(Saved entries)
○ ○ ○ ○ ○

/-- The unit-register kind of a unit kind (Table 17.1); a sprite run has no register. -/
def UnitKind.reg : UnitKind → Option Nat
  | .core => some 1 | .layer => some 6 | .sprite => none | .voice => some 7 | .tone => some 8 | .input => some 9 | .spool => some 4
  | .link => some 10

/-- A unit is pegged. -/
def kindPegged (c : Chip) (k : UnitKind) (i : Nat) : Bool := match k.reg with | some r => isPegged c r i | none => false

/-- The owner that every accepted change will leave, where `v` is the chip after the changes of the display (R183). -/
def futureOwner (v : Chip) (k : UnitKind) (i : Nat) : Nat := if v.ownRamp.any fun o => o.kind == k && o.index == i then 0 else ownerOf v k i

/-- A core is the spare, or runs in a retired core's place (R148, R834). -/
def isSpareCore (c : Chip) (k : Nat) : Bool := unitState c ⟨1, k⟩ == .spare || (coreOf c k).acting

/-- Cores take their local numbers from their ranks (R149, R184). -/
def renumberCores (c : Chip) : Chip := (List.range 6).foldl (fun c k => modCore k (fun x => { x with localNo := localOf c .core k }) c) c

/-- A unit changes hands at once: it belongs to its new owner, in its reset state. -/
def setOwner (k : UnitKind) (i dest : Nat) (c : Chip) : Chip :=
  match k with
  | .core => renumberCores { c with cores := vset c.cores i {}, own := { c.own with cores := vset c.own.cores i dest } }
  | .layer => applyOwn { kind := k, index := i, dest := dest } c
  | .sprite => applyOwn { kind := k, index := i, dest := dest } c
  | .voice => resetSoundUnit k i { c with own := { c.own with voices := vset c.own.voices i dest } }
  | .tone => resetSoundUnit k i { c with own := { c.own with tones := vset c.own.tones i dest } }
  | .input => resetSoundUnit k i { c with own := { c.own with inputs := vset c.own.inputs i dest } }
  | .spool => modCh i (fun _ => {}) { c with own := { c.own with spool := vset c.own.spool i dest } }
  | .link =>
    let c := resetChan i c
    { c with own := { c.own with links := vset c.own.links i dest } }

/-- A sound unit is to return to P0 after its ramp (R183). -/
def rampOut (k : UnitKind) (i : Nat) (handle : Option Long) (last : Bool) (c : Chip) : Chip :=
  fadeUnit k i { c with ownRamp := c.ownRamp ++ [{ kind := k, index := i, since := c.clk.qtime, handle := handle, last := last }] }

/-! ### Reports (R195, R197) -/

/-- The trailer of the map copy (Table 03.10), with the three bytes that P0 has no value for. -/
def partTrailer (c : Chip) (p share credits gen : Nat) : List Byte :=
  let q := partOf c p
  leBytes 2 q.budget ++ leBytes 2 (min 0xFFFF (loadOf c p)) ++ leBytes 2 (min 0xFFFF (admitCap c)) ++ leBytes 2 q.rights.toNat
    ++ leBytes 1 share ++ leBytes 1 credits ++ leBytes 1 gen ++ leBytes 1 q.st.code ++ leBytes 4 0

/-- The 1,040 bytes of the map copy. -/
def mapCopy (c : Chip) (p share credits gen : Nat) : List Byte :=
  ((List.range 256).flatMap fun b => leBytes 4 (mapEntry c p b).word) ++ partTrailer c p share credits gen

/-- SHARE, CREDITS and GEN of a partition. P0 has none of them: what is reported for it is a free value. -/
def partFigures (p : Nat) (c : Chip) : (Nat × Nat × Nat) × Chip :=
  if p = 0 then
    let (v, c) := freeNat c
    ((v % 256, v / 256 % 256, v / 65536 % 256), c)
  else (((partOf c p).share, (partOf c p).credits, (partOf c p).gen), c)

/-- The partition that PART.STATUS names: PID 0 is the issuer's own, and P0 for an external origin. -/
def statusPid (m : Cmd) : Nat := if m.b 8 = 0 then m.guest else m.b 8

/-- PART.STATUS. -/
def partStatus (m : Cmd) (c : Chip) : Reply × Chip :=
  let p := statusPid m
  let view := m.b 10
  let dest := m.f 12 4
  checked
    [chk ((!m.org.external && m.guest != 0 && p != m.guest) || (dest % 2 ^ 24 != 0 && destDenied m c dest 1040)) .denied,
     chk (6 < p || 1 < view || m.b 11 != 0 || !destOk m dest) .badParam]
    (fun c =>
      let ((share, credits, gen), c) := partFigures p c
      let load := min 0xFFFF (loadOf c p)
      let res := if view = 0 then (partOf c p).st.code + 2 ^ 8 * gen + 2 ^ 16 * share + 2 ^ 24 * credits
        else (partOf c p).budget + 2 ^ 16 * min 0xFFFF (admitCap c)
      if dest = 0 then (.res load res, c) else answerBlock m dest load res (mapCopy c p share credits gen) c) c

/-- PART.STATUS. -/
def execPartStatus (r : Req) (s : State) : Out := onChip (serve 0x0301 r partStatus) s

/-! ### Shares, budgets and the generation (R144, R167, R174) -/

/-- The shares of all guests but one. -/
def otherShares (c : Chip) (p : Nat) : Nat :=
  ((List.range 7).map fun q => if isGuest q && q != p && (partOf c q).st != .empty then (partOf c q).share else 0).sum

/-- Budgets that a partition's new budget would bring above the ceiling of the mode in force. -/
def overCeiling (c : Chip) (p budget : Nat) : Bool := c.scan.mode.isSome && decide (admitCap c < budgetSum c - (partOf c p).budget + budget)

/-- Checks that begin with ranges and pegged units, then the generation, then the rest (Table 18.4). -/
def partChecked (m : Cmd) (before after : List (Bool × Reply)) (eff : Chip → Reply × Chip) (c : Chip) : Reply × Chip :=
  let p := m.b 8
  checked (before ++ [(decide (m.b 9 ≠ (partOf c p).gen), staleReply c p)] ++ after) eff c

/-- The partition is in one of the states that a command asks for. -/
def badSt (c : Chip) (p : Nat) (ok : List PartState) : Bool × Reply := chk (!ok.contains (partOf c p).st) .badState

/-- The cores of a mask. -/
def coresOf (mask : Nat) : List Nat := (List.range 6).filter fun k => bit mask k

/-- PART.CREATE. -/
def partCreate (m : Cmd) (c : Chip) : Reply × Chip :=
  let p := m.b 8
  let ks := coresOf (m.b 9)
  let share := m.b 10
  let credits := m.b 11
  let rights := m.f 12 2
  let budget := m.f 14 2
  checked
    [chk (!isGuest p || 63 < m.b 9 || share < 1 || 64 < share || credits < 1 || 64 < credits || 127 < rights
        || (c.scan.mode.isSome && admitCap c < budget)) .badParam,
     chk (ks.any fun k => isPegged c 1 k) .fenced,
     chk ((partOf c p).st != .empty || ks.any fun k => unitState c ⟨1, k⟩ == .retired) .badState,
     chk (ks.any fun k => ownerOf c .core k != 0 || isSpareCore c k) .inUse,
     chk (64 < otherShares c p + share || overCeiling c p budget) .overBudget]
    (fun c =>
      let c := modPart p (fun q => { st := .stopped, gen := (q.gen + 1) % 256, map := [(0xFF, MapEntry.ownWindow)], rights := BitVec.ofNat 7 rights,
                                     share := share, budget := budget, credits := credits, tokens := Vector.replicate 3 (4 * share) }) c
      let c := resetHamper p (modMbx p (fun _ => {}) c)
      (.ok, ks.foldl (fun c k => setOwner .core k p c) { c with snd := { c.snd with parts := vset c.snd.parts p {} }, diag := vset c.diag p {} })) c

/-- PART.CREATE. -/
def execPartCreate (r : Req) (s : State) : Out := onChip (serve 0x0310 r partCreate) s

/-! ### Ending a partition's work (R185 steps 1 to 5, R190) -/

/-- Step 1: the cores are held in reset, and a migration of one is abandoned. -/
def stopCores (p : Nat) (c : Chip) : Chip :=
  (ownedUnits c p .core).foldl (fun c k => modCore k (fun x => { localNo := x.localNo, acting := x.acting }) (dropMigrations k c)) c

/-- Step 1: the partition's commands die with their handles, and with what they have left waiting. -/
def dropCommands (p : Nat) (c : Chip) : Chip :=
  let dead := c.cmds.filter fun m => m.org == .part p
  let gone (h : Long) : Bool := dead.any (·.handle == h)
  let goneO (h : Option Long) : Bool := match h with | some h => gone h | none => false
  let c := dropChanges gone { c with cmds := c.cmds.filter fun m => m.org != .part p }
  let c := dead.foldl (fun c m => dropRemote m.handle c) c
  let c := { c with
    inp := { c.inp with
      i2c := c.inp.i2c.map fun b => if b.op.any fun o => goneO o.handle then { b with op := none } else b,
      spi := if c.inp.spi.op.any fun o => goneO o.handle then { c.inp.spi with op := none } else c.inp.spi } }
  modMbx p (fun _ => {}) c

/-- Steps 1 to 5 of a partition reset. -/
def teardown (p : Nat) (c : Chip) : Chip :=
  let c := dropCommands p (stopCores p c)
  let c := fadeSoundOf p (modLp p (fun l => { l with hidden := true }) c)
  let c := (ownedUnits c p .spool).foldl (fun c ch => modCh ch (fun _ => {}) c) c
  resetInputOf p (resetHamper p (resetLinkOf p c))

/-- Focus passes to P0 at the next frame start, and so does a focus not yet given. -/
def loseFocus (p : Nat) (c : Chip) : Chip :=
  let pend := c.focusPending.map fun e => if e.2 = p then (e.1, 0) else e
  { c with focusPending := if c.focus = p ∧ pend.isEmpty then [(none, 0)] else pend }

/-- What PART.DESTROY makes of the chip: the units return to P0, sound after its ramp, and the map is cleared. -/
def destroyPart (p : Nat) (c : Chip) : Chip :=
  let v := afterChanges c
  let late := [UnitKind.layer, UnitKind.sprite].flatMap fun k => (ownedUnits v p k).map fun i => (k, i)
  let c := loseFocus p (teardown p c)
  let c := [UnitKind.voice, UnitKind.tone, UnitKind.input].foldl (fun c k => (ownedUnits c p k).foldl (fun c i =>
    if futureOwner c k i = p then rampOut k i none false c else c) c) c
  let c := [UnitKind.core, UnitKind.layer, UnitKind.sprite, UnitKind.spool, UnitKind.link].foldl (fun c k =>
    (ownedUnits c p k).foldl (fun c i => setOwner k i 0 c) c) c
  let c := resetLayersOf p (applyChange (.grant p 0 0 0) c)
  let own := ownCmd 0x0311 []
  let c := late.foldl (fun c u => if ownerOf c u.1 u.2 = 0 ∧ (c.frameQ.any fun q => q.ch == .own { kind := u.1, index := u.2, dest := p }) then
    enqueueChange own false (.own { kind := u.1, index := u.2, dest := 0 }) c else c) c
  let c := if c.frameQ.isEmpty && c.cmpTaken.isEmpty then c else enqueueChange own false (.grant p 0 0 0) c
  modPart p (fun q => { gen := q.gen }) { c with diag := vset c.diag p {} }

○ ○ ○ ○ ○

From the line containing "is cleared. -/" through the last line of the records above, reproduce every line exactly.

/-- What PART.DESTROY makes of the chip: the units return to P0, sound after its ramp, and the map is cleared. -/
def destroyPart (p : Nat) (c : Chip) : Chip :=
  let v := afterChanges c
  let late := [UnitKind.layer, UnitKind.sprite].flatMap fun k => (ownedUnits v p k).map fun i => (k, i)
  let c := loseFocus p (teardown p c)
  let c := [UnitKind.voice, UnitKind.tone, UnitKind.input].foldl (fun c k => (ownedUnits c p k).foldl (fun c i =>
    if futureOwner c k i = p then rampOut k i none false c else c) c) c
  let c := [UnitKind.core, UnitKind.layer, UnitKind.sprite, UnitKind.spool, UnitKind.link].foldl (fun c k =>
    (ownedUnits c p k).foldl (fun c i => setOwner k i 0 c) c) c
  let c := resetLayersOf p (applyChange (.grant p 0 0 0) c)
  let own := ownCmd 0x0311 []
  let c := late.foldl (fun c u => if ownerOf c u.1 u.2 = 0 ∧ (c.frameQ.any fun q => q.ch == .own { kind := u.1, index := u.2, dest := p }) then
    enqueueChange own false (.own { kind := u.1, index := u.2, dest := 0 }) c else c) c
  let c := if c.frameQ.isEmpty && c.cmpTaken.isEmpty then c else enqueueChange own false (.grant p 0 0 0) c
  modPart p (fun q => { gen := q.gen }) { c with diag := vset c.diag p {} }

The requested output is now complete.